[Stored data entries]
Segment Open

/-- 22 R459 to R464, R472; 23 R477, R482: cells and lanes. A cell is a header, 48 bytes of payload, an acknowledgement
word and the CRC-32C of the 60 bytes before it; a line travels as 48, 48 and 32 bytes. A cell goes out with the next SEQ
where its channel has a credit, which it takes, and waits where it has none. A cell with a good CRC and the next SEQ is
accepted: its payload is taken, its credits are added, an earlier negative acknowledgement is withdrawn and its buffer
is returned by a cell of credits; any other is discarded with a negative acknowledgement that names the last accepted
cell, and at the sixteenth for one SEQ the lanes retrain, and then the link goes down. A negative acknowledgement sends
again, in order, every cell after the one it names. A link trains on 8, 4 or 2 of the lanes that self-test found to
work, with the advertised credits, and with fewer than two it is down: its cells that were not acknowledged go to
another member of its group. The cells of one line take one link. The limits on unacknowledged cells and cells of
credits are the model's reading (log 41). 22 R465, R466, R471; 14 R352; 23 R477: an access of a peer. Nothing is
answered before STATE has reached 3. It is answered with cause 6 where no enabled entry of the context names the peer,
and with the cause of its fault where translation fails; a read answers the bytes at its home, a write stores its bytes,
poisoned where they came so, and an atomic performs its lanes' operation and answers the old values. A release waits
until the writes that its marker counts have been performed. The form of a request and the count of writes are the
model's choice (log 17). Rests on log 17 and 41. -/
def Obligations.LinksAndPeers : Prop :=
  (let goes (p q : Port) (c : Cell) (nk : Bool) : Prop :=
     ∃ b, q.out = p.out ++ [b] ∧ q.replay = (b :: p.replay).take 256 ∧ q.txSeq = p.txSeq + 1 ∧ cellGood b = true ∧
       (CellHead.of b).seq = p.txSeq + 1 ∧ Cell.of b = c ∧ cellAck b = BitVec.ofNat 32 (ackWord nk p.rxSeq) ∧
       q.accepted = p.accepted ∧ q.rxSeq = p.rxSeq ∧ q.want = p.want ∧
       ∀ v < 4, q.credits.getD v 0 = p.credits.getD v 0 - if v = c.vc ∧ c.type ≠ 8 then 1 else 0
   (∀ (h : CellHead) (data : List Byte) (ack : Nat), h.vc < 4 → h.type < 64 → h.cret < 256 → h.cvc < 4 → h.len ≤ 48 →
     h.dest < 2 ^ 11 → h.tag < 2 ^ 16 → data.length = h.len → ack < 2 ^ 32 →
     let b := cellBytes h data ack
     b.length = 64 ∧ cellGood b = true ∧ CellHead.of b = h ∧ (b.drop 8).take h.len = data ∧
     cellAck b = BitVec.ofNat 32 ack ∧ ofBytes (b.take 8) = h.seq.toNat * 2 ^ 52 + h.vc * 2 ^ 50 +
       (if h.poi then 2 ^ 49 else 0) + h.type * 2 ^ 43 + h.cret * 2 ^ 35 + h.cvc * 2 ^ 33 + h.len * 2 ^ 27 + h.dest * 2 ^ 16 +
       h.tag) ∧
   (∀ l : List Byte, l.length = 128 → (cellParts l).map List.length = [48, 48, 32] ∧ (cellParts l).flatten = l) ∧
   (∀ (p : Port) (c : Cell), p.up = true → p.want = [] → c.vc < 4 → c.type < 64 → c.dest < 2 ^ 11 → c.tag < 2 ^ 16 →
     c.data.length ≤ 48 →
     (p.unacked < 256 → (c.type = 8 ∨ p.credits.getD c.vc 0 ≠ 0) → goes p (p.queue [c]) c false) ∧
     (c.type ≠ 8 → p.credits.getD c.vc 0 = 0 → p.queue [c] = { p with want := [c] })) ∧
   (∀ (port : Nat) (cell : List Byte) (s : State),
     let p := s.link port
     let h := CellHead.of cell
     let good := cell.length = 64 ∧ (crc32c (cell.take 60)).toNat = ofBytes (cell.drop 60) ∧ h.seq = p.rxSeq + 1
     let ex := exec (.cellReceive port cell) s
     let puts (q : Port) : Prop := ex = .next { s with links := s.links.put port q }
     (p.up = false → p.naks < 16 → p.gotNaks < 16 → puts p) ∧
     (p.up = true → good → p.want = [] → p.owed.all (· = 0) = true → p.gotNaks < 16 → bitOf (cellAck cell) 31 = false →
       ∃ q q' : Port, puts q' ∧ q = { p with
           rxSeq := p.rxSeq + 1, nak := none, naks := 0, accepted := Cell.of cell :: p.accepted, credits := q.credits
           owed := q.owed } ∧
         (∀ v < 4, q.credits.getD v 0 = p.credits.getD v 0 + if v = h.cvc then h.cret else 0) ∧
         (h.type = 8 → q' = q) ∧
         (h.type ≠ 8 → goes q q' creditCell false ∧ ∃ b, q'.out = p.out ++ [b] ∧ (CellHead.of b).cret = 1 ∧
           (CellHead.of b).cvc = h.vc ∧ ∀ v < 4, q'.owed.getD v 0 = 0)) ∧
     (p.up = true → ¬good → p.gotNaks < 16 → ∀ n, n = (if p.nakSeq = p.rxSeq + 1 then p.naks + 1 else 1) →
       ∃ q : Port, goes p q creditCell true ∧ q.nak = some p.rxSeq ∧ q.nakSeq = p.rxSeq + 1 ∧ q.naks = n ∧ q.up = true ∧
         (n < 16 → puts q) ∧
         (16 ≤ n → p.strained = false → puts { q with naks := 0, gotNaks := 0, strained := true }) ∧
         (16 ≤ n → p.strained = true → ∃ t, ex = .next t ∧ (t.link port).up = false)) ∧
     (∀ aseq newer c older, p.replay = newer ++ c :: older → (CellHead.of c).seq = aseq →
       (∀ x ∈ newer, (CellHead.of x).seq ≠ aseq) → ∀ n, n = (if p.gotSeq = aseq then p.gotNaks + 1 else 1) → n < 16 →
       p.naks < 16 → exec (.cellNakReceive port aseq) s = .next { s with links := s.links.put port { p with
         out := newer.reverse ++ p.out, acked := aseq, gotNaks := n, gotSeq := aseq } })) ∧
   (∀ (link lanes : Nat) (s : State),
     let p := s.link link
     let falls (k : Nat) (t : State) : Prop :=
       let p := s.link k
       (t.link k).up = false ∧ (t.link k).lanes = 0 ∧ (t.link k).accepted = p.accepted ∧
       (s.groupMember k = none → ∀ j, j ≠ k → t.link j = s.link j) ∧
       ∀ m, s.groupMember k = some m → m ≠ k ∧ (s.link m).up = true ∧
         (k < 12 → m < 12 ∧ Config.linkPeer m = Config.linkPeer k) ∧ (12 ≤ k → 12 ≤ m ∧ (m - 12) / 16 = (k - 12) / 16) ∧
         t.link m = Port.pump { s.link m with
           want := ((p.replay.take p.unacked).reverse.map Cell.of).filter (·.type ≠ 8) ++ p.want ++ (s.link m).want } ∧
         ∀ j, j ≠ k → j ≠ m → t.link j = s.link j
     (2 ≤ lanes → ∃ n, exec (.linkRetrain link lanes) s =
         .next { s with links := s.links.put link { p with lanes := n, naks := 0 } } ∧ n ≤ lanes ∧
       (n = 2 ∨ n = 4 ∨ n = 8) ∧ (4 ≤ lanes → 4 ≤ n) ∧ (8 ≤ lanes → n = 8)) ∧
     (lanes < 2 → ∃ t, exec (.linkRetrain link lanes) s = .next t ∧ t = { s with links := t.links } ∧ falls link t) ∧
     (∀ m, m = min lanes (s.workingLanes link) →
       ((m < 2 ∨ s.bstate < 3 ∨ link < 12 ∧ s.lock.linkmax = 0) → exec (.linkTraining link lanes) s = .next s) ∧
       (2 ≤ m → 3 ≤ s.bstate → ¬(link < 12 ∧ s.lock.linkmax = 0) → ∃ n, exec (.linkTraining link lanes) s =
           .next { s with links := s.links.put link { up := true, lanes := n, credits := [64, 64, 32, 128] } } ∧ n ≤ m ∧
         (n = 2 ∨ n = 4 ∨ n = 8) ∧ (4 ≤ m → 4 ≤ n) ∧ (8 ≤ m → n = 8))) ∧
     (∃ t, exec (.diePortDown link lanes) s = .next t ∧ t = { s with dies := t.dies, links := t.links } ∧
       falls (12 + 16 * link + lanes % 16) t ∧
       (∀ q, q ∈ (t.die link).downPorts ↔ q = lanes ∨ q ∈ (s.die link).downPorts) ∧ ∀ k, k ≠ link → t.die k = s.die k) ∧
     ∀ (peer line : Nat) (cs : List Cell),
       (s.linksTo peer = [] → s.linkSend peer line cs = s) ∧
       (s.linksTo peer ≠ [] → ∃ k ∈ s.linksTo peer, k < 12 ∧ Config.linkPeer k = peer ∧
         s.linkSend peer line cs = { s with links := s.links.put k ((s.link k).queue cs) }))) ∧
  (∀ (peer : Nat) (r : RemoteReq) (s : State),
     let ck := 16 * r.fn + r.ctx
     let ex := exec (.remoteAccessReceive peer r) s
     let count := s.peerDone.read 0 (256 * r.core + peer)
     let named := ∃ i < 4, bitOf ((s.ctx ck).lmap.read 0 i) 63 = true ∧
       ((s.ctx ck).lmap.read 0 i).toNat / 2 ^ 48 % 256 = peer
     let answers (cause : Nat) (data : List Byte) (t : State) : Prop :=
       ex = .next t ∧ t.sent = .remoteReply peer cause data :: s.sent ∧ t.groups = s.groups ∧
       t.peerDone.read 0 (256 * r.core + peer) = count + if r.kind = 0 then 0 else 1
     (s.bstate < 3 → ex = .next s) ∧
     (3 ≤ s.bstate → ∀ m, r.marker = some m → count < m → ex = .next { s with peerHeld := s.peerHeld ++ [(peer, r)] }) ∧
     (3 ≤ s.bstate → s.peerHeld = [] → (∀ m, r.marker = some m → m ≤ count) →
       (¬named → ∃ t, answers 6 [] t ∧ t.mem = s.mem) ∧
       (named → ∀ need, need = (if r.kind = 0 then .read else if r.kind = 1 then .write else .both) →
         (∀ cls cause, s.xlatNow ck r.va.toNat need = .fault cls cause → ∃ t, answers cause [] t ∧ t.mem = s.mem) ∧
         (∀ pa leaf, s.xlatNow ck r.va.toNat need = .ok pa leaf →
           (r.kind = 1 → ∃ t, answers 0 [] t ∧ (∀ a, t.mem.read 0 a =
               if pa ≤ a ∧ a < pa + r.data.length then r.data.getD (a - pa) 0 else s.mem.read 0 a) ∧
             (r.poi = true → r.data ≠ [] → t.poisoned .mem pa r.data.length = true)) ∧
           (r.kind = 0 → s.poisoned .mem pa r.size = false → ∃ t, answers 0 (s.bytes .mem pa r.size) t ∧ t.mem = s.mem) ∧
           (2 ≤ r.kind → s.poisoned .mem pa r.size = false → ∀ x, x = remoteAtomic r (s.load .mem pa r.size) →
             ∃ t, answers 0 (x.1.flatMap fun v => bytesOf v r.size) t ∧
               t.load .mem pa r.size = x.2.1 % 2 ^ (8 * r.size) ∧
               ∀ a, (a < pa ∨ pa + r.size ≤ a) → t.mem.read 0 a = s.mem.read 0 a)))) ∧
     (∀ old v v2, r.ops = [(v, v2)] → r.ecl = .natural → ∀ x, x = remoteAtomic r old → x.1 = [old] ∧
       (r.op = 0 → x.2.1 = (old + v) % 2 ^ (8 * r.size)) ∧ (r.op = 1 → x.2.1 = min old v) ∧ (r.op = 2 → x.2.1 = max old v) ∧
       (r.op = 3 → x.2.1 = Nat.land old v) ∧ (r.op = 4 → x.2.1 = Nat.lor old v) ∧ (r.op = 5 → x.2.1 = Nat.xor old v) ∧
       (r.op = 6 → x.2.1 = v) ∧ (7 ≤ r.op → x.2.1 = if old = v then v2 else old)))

Segment Closed

Nothing but the lines from the start of the data above through the line with "another member of" should appear in your answer, copied exactly.

> **YOUR RESPONSE**
/-- 22 R459 to R464, R472; 23 R477, R482: cells and lanes. A cell is a header, 48 bytes of payload, an acknowledgement
word and the CRC-32C of the 60 bytes before it; a line travels as 48, 48 and 32 bytes. A cell goes out with the next SEQ
where its channel has a credit, which it takes, and waits where it has none. A cell with a good CRC and the next SEQ is
accepted: its payload is taken, its credits are added, an earlier negative acknowledgement is withdrawn and its buffer
is returned by a cell of credits; any other is discarded with a negative acknowledgement that names the last accepted
cell, and at the sixteenth for one SEQ the lanes retrain, and then the link goes down. A negative acknowledgement sends
again, in order, every cell after the one it names. A link trains on 8, 4 or 2 of the lanes that self-test found to
work, with the advertised credits, and with fewer than two it is down: its cells that were not acknowledged go to
another member of its group. The cells of one line take one link. The limits on unacknowledged cells and cells of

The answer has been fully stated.